_Task to complete:_ When a line of the entries contains the word "txAgain", report that line.

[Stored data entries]
theorem exec_inv {i : Instr} {s t : State} (h : s.Inv) (he : exec i s = .next t) : t.Inv := by
  have same : ∀ {u : State}, u.params = s.params → u.mem = s.mem → u.rx = s.rx → u.tx = s.tx → u.seq = s.seq →
      u.cfgTimeout = s.cfgTimeout → u.Inv := h.of_eq
  cases i <;> simp only [exec] at he
  case rxEvent => obtain ⟨-, hk⟩ := onlyFlow_eq_next.1 he; exact eventStep_inv (e := .rx) h hk
  case txEvent => obtain ⟨-, hk⟩ := onlyFlow_eq_next.1 he; exact eventStep_inv (e := .tx) h hk
  case rxNext =>
    cases he
    exact h.of_steady ⟨rfl, rfl, rfl, rfl, rfl, .of_eq rfl⟩ h.mem (Desc.good_cursor h.rx (Nat.zero_le _)) h.tx h.seq
  case txAgain =>
    cases he
    exact h.of_steady ⟨rfl, rfl, rfl, rfl, rfl, .of_eq rfl⟩ h.mem h.rx (Desc.good_cursor h.tx (Nat.zero_le _)) h.seq
  case rxBind =>
    unfold execRxBind at he
    split at he
    · rename_i hb; cases he
      exact h.of_steady ⟨rfl, rfl, rfl, rfl, rfl, .of_eq rfl⟩ h.mem (Desc.good_iff.2 ⟨Nat.zero_le _, hb⟩) h.tx h.seq
    · cases he; exact same rfl rfl rfl rfl rfl rfl
  case txBind =>
    unfold execTxBind at he
    split at he
    · rename_i hb; cases he
      exact h.of_steady ⟨rfl, rfl, rfl, rfl, rfl, .of_eq rfl⟩ h.mem h.rx (Desc.good_iff.2 ⟨Nat.zero_le _, hb⟩) h.seq
    · cases he; exact same rfl rfl rfl rfl rfl rfl
  case setTimeout =>
    obtain ⟨-, hk⟩ := onlyFlow_eq_next.1 he
    split at hk
    · rename_i hb; cases hk; exact ⟨h.params, h.mem, h.rx, h.tx, h.seq, hb⟩
    · cases hk; exact same rfl rfl rfl rfl rfl rfl
  all_goals first
    | exact issueMaster_inv h he
    | (obtain ⟨-, hk⟩ := onlyFlow_eq_next.1 he; cases hk; exact same rfl rfl rfl rfl rfl rfl)

theorem reset_inv {s : State} (h : s.Inv) : s.resetBlock.Inv := by
  obtain ⟨hp, ht⟩ := Bool.and_eq_true_iff.1 h.params
  have hd : Desc.good s.widths .atReset = true := by
    refine Desc.good_iff.2 ⟨Nat.le_refl _, bufferFits_iff.2 ⟨?_, ?_, ?_⟩⟩ <;> simp [Desc.atReset]
  exact ⟨h.params, h.mem, hd, hd, rfl, ht⟩

theorem serve_inv {i : Issue} {s t : State} (h : s.Inv) (he : serve i s = .next t) : t.Inv := by
  cases i <;> simp only [serve] at he
  case command f p =>
    rcases servePacket_cases he with ⟨i, rest, u, -, hu, rfl⟩ | rfl
    · exact (exec_inv (s := { s with flow := f }) (h.of_eq rfl rfl rfl rfl rfl rfl) hu).of_eq rfl rfl rfl rfl rfl rfl
    · exact h.of_eq rfl rfl rfl rfl rfl rfl
  case hwEvent => exact runEventFlow_inv h he
  case callerRead =>
    obtain ⟨u, hu, hk⟩ := andThen_eq_next.1 he
    unfold callerRead at hu
    split at hu
    · split at hu <;> cases hu
      cases hk
      exact h
    · cases hu
  case callerWrite a b =>
    unfold callerWrite at he
    split at he
    · rename_i ha
      split at he <;> cases he
      exact h.of_steady ⟨rfl, rfl, rfl, rfl, rfl, .of_eq rfl⟩ (Memory.wf_write ha h.mem) h.rx h.tx h.seq
    · cases he
  case readResponse =>
    obtain ⟨u, hu, hk⟩ := andThen_eq_next.1 he
    unfold readResponse at hu
    split at hu <;> cases hu
    cases hk
    exact h
  case resetEvent => cases he; exact reset_inv h

/-! ## No faults in a good state -/

theorem eventStep_no_fault {e : EventStep} {s : State} (h : s.Inv) (f : Fault) : eventStep e s ≠ .fault f := by
  cases e
  · exact rxEventStep_no_fault (Desc.good_iff.1 h.rx).2 f
  · exact txEventStep_no_fault (Desc.good_iff.1 h.tx).2 f

theorem runDispatch_no_fault {es : List EventStep} {s : State} (h : s.Inv) (f : Fault) : runDispatch es s ≠ .fault f := by
  induction es generalizing s with
  | nil => simp [runDispatch]
  | cons e es ih => exact andThen_no_fault (eventStep_no_fault h f) fun a ha => ih (eventStep_inv h ha)

theorem runEventFlow_no_fault {s : State} (h : s.Inv) (f : Fault) : runEventFlow s ≠ .fault f :=
  andThen_no_fault (runDispatch_no_fault (s := enterEventFlow s) (h.of_eq rfl rfl rfl rfl rfl rfl) f) (by simp)

theorem onlyFlow_no_fault {fl : Flow} {s : State} {k : Result} {f : Fault} (h : k ≠ .fault f) :
    onlyFlow fl s k ≠ .fault f := by
  unfold onlyFlow
  split
  · exact h
  · simp

/-- A packet faults only through the command it stands for. -/
theorem servePacket_no_fault {run : Instr → State → Result} {fl : Flow} {p : Packet} {s : State} {f : Fault}
    (h : ∀ i, run i { s with flow := fl } ≠ .fault f) : servePacket run fl p s ≠ .fault f := by
  unfold servePacket
  split
  · exact andThen_no_fault (h _) (by simp)
  all_goals simp

theorem eventCommand_no_fault {i : Instr} {s : State} (h : s.Inv) (f : Fault) : eventCommand i s ≠ .fault f := by
  cases i <;> simp only [eventCommand]
  case rxEvent => exact onlyFlow_no_fault (eventStep_no_fault (e := .rx) h f)
  case txEvent => exact onlyFlow_no_fault (eventStep_no_fault (e := .tx) h f)
  case rxNext => simp [execRxNext]
  case txAgain => simp [execTxAgain]
  case rxBind => unfold execRxBind; split <;> simp
  case txBind => unfold execTxBind; split <;> simp
  all_goals simp

theorem readResponse_no_fault (fl : Flow) (s : State) (f : Fault) : readResponse fl s ≠ .fault f := by
  unfold readResponse; split <;> simp

theorem servePreemption_no_fault {p : Preemption} {s : State} (h : s.Inv) (f : Fault) : servePreemption p s ≠ .fault f := by
  cases p with
  | hwEvent => exact runEventFlow_no_fault h f
  | command packet =>
    exact servePacket_no_fault fun i => eventCommand_no_fault (s := { s with flow := .event }) (h.of_eq rfl rfl rfl rfl rfl rfl) f
  | readResponse => exact andThen_no_fault (readResponse_no_fault _ _ f) (by simp)

theorem servePreemptions_no_fault {ps : List Preemption} {s : State} (h : s.Inv) (f : Fault) :
    servePreemptions ps s ≠ .fault f := by
  induction ps generalizing s with
  | nil => simp [servePreemptions]
  | cons p ps ih =>
    exact andThen_no_fault (servePreemption_no_fault h f) fun a ha => ih (h.of_flow (servePreemption_frame ha))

_Output below:_
  case txAgain =>
  case txAgain => simp [execTxAgain]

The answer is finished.